Stored data
------------------------------------

theorem shape_ldsba {rd rs1 asi rs2} (S : Shape (.ldsba rd rs1 asi rs2) R P) (h : R s) : Yields (exec (.ldsba rd rs1 asi rs2) s) P := by
  rw [exec_ldsba, execLdsba]; exact S.supervisor h rfl fun _ => S.loadByte h

theorem shape_ldsha {rd rs1 asi rs2} (S : Shape (.ldsha rd rs1 asi rs2) R P) (h : R s) : Yields (exec (.ldsha rd rs1 asi rs2) s) P := by
  rw [exec_ldsha, execLdsha]; exact S.supervisor h rfl fun _ => S.loadHalf h

theorem shape_ldstuba {rd rs1 asi rs2} (S : Shape (.ldstuba rd rs1 asi rs2) R P) (h : R s) : Yields (exec (.ldstuba rd rs1 asi rs2) s) P := by
  rw [exec_ldstuba, execLdstuba]; exact S.supervisor h rfl fun _ => S.exchange h

theorem shape_swapa {rd rs1 asi rs2} (S : Shape (.swapa rd rs1 asi rs2) R P) (h : R s) : Yields (exec (.swapa rd rs1 asi rs2) s) P := by
  rw [exec_swapa, execSwapa]; exact S.supervisor h rfl fun _ => S.swapWord h

theorem shape_ldf {rd rs1 op2} (S : Shape (.ldf rd rs1 op2) R P) (h : R s) : Yields (exec (.ldf rd rs1 op2) s) P := by
  rw [exec_ldf, execLdf]; exact S.unitLoad h

theorem shape_ldfsr {rd rs1 op2} (S : Shape (.ldfsr rd rs1 op2) R P) (h : R s) : Yields (exec (.ldfsr rd rs1 op2) s) P := by
  rw [exec_ldfsr, execLdfsr]; exact S.unitLoadStatus h

theorem shape_lddf {rd rs1 op2} (S : Shape (.lddf rd rs1 op2) R P) (h : R s) : Yields (exec (.lddf rd rs1 op2) s) P := by
  rw [exec_lddf, execLddf]; exact S.unitLoadDouble h

theorem shape_stf {rd rs1 op2} (S : Shape (.stf rd rs1 op2) R P) (h : R s) : Yields (exec (.stf rd rs1 op2) s) P := by
  rw [exec_stf, execStf]; exact S.unitStoreWord h

theorem shape_stfsr {rd rs1 op2} (S : Shape (.stfsr rd rs1 op2) R P) (h : R s) : Yields (exec (.stfsr rd rs1 op2) s) P := by
  rw [exec_stfsr, execStfsr]; exact S.unitStoreWord h

theorem shape_stdfq {rd rs1 op2} (S : Shape (.stdfq rd rs1 op2) R P) (h : R s) : Yields (exec (.stdfq rd rs1 op2) s) P := by
  rw [exec_stdfq, execStdfq]; exact S.unitStoreQueue h rfl

theorem shape_stdf {rd rs1 op2} (S : Shape (.stdf rd rs1 op2) R P) (h : R s) : Yields (exec (.stdf rd rs1 op2) s) P := by
  rw [exec_stdf, execStdf]; exact S.unitStoreDouble h

theorem shape_ldc {rd rs1 op2} (S : Shape (.ldc rd rs1 op2) R P) (h : R s) : Yields (exec (.ldc rd rs1 op2) s) P := by
  rw [exec_ldc, execLdc]; exact S.unitLoad h

theorem shape_ldcsr {rd rs1 op2} (S : Shape (.ldcsr rd rs1 op2) R P) (h : R s) : Yields (exec (.ldcsr rd rs1 op2) s) P := by
  rw [exec_ldcsr, execLdcsr]; exact S.unitLoadStatus h

theorem shape_lddc {rd rs1 op2} (S : Shape (.lddc rd rs1 op2) R P) (h : R s) : Yields (exec (.lddc rd rs1 op2) s) P := by
  rw [exec_lddc, execLddc]; exact S.unitLoadDouble h

theorem shape_stc {rd rs1 op2} (S : Shape (.stc rd rs1 op2) R P) (h : R s) : Yields (exec (.stc rd rs1 op2) s) P := by
  rw [exec_stc, execStc]; exact S.unitStoreWord h

theorem shape_stcsr {rd rs1 op2} (S : Shape (.stcsr rd rs1 op2) R P) (h : R s) : Yields (exec (.stcsr rd rs1 op2) s) P := by
  rw [exec_stcsr, execStcsr]; exact S.unitStoreWord h

theorem shape_stdcq {rd rs1 op2} (S : Shape (.stdcq rd rs1 op2) R P) (h : R s) : Yields (exec (.stdcq rd rs1 op2) s) P := by
  rw [exec_stdcq, execStdcq]; exact S.unitStoreQueue h rfl

theorem shape_stdc {rd rs1 op2} (S : Shape (.stdc rd rs1 op2) R P) (h : R s) : Yields (exec (.stdc rd rs1 op2) s) P := by
  rw [exec_stdc, execStdc]; exact S.unitStoreDouble h

end
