/-- In exception mode the front entry is stored. -/
theorem unitStoreQueue_excepting (h : s.UnitExcepting kind) {a w : Word} {rest : List (Word × Word)}
    (hq : (s.unit kind).queue = (a, w) :: rest) :
    s.unitStoreQueue kind ea = s.storeTwo s.dataAsi ea a w fun t1 =>
      ((t1.setUnit kind (t1.unit kind).popQueue).useFree (if (s.unit kind).queue.isEmpty then 2 else 0)).complete := by
  rw [unitStoreQueue_eq hs ha, unitChecks_of_excepting h, queueFront_of_queue hq]

/-- Outside exception mode the unit has worked on its queue before the front is stored. -/
theorem unitStoreQueue_ready {Q : Coproc → State → Prop} (h : s.UnitReady kind)
    (hgo : ∀ v n, v.excMode = false → ∀ k, ∃ t,
      (s.afterWork kind (v, n)).storeTwo s.dataAsi ea ((s.afterWork kind (v, n)).queueFront kind).1
          ((s.afterWork kind (v, n)).queueFront kind).2 (fun t1 =>
            ((t1.setUnit kind (t1.unit kind).popQueue).useFree k).complete) = .next t ∧ Q v t) :
    ∃ t, s.unitStoreQueue kind ea = .next t ∧
      (s.UnitExcepted t kind ∨ ∃ u, s.UnitWorked kind u (fun _ => false) ∧ Q u t) := by
  rw [unitStoreQueue_eq hs ha]
  exact unitChecks_ends_of_ready (needs := needsNone) h fun u n hu => hgo u n hu.exceptionMode _

theorem unitStoreQueue_accepted (hm : Memory.wf s.mem = true)
    (hr : ∀ v, s.refuses (s.writeRequest s.dataAsi ea 0b11#2 false true v) = false ∧
      s.refuses (s.writeRequest s.dataAsi (ea + 4#32) 0b11#2 false false v) = false) :
    (∀ a w rest, s.UnitExcepting kind → (s.unit kind).queue = (a, w) :: rest →
      ∃ t, s.unitStoreQueue kind ea = .next t ∧ s.QueueStoreEnds kind s.dataAsi ea t a w ∧
        t.unit kind = { s.unit kind with queue := rest, excMode := !rest.isEmpty }) ∧
      (s.UnitReady kind → ∃ t, s.unitStoreQueue kind ea = .next t ∧
        (s.UnitExcepted t kind ∨
          ∃ u, s.UnitWorked kind u (fun _ => false) ∧
            QueueStored (s.QueueStoreEnds kind s.dataAsi ea t) u (t.unit kind))) := by
  refine ⟨fun a w rest h hq => ?_, fun h => unitStoreQueue_ready hs ha h fun v n hv k => ?_⟩
  · rw [unitStoreQueue_excepting hs ha h hq]
    obtain ⟨t, ht, he, hu⟩ := queueStore_ends hm (hr a).1 (hr w).2 kind
      (if (s.unit kind).queue.isEmpty then 2 else 0)
    exact ⟨t, ht, he, hu.trans (popQueue_of_exceptionMode h.exceptionMode hq)⟩
  · obtain ⟨t, ht, he, hu⟩ := queueStore_ends (s := s.afterWork kind (v, n)) (x := s.dataAsi) hm (hr _).1 (hr _).2 kind k
    refine ⟨t, ht, ?_⟩
    rw [hu, unit_afterWork]
    exact queueStored_of_mode hv (unit_afterWork s kind (v, n)) he.of_work

/-- The first request is refused after work on the queue. -/
theorem unitStoreQueue_firstRefused (h : s.UnitReady kind)
    (hr : ∀ v, s.refuses (s.writeRequest s.dataAsi ea 0b11#2 false true v) = true) :
    ∃ t, s.unitStoreQueue kind ea = .next t ∧
      (s.UnitExcepted t kind ∨
        ∃ u, s.UnitWorked kind u (fun _ => false) ∧ ∃ a w, s.QueueFirstRefused t kind ea u a w) := by
  refine unitStoreQueue_ready hs ha h fun v n _ k => ?_
  obtain ⟨t, ht, htraps, hunits, hbus⟩ := storeTwo_firstRefused (s := s.afterWork kind (v, n)) (x := s.dataAsi) (hr _) _ _
  exact ⟨t, ht, _, _, fronts_queueFront s, htraps.of_before rfl, (hunits.unit kind).trans (unit_afterWork s kind _),
    fun k hne => (hunits.unit k).trans (unit_afterWork_other s hne _), hbus⟩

------------------------------------

TASK INSTRUCTIONS: What is the number of lines in the data holding the word "next"? Reply with that number only.

ANSWER: 5